### The task
The answer must be a single number: how many lines of the records below contain "dieOf".

### Records for this task
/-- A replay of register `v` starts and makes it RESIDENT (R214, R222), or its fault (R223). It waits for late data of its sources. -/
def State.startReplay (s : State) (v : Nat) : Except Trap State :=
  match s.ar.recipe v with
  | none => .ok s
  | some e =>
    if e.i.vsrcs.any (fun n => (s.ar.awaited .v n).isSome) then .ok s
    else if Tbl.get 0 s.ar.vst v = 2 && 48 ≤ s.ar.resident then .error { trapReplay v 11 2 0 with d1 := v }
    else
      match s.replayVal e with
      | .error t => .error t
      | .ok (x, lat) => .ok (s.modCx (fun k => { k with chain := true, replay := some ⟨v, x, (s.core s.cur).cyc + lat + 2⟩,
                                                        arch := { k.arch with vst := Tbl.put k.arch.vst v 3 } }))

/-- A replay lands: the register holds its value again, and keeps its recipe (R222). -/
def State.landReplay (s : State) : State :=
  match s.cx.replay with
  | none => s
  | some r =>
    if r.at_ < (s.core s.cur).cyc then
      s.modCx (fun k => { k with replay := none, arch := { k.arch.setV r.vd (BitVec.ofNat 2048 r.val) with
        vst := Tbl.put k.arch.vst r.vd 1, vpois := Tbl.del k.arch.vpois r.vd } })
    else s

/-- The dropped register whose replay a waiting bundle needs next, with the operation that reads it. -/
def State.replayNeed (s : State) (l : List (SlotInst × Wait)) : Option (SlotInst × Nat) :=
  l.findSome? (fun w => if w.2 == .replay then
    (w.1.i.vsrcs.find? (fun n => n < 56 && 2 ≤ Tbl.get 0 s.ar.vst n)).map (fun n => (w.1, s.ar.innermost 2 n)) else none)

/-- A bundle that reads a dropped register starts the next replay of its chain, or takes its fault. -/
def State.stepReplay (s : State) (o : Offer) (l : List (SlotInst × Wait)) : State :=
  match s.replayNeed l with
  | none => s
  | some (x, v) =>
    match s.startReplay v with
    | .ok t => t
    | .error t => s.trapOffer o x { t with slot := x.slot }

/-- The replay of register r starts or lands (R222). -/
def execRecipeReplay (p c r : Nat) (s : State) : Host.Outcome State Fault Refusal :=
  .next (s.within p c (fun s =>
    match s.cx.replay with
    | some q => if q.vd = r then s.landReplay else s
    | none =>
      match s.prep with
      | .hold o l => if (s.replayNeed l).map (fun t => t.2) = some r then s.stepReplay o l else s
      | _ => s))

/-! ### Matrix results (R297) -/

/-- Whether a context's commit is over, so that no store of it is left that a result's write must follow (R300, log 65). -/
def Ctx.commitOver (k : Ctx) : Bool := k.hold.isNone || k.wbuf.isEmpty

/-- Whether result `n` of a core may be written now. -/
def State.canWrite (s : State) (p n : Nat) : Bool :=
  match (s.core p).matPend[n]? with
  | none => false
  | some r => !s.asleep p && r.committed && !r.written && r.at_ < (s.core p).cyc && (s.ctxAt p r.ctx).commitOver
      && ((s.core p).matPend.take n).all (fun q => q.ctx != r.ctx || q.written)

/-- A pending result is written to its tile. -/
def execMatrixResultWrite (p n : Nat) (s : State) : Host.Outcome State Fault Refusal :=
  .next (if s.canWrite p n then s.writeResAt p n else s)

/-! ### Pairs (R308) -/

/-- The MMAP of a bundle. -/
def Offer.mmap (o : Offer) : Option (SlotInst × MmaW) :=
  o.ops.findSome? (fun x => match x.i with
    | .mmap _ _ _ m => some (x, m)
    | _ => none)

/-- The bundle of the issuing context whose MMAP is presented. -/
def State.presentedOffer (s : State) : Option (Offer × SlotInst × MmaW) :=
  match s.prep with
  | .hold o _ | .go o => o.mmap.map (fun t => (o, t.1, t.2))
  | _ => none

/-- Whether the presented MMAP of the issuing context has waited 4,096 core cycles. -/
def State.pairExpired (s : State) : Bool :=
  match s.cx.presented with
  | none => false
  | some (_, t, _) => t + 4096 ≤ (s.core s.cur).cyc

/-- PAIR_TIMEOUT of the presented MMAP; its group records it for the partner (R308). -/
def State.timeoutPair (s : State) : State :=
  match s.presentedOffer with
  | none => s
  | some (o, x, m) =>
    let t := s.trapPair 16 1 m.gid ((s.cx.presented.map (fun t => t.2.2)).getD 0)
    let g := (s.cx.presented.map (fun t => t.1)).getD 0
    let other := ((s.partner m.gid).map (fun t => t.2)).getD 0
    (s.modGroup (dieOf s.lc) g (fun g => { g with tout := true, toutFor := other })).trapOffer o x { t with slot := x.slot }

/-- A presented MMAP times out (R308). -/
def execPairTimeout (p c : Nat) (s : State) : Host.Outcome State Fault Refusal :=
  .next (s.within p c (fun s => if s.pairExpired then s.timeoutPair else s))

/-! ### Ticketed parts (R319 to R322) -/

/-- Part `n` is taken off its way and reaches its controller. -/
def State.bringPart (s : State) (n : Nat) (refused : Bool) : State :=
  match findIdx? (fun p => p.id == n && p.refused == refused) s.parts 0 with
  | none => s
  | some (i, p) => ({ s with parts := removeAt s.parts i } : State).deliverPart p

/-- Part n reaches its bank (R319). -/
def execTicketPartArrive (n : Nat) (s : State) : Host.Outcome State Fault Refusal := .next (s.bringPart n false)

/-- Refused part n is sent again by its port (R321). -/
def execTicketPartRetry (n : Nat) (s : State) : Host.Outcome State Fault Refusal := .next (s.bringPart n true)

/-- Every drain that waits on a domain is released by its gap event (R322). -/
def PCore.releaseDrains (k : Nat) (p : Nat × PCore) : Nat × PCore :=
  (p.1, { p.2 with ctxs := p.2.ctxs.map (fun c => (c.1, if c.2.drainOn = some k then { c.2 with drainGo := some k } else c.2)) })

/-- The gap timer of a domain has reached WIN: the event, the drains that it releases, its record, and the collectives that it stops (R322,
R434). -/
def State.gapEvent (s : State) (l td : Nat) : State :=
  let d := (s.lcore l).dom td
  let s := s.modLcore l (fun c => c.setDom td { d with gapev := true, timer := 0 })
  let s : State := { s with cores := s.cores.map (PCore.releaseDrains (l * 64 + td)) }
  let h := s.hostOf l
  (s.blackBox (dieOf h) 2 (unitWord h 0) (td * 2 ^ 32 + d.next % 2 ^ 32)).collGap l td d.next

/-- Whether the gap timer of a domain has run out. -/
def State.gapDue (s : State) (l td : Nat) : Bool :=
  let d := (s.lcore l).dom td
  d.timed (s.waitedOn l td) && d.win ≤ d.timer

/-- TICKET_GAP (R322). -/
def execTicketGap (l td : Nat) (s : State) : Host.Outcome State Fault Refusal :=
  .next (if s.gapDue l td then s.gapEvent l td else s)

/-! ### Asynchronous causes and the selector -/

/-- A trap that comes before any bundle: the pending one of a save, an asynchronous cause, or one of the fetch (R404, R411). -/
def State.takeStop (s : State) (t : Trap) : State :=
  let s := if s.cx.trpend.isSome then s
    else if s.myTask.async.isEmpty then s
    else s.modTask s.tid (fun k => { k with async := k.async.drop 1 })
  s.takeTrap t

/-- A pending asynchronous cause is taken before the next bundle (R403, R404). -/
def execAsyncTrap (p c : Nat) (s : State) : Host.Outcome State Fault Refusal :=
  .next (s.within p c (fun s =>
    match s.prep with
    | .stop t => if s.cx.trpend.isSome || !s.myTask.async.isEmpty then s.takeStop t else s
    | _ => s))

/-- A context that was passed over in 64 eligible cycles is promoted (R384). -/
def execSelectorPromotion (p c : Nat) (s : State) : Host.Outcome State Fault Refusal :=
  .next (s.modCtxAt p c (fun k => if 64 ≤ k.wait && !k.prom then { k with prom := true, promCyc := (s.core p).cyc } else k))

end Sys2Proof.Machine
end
* * *
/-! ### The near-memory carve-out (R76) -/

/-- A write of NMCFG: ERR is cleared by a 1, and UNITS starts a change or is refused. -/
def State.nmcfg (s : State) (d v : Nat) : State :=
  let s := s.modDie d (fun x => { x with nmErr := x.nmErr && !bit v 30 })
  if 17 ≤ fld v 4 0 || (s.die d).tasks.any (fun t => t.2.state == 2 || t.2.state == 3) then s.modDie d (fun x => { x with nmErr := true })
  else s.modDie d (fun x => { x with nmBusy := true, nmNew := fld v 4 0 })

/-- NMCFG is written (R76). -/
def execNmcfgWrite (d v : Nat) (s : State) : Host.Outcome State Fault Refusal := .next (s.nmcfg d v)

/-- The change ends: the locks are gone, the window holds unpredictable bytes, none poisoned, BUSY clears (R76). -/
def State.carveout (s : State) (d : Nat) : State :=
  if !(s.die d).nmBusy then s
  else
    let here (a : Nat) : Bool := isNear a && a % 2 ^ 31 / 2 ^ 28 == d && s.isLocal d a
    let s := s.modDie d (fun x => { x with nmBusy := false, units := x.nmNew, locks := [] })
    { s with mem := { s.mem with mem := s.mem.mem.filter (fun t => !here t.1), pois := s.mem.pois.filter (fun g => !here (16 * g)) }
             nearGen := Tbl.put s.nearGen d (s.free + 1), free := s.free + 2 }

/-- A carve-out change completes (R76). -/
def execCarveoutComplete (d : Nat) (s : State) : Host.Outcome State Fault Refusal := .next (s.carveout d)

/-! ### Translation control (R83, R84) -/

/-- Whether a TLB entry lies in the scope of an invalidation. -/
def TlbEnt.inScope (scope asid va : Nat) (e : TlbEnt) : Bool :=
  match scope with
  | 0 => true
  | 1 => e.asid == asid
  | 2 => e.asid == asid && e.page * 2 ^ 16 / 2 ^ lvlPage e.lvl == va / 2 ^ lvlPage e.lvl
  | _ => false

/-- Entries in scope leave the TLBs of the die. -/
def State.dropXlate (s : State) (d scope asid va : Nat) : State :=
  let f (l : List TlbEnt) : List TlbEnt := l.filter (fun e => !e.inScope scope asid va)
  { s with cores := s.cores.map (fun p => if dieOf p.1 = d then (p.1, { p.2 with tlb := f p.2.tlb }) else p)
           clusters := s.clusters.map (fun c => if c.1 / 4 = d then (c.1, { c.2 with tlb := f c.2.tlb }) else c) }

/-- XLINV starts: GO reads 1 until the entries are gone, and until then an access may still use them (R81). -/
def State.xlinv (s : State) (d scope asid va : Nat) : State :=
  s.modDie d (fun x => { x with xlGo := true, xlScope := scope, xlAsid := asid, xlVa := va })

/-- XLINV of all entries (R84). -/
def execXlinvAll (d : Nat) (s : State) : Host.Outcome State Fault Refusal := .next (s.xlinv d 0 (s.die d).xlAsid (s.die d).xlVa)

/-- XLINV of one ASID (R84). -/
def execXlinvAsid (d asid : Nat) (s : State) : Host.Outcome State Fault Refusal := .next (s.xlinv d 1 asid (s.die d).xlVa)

### Response box
3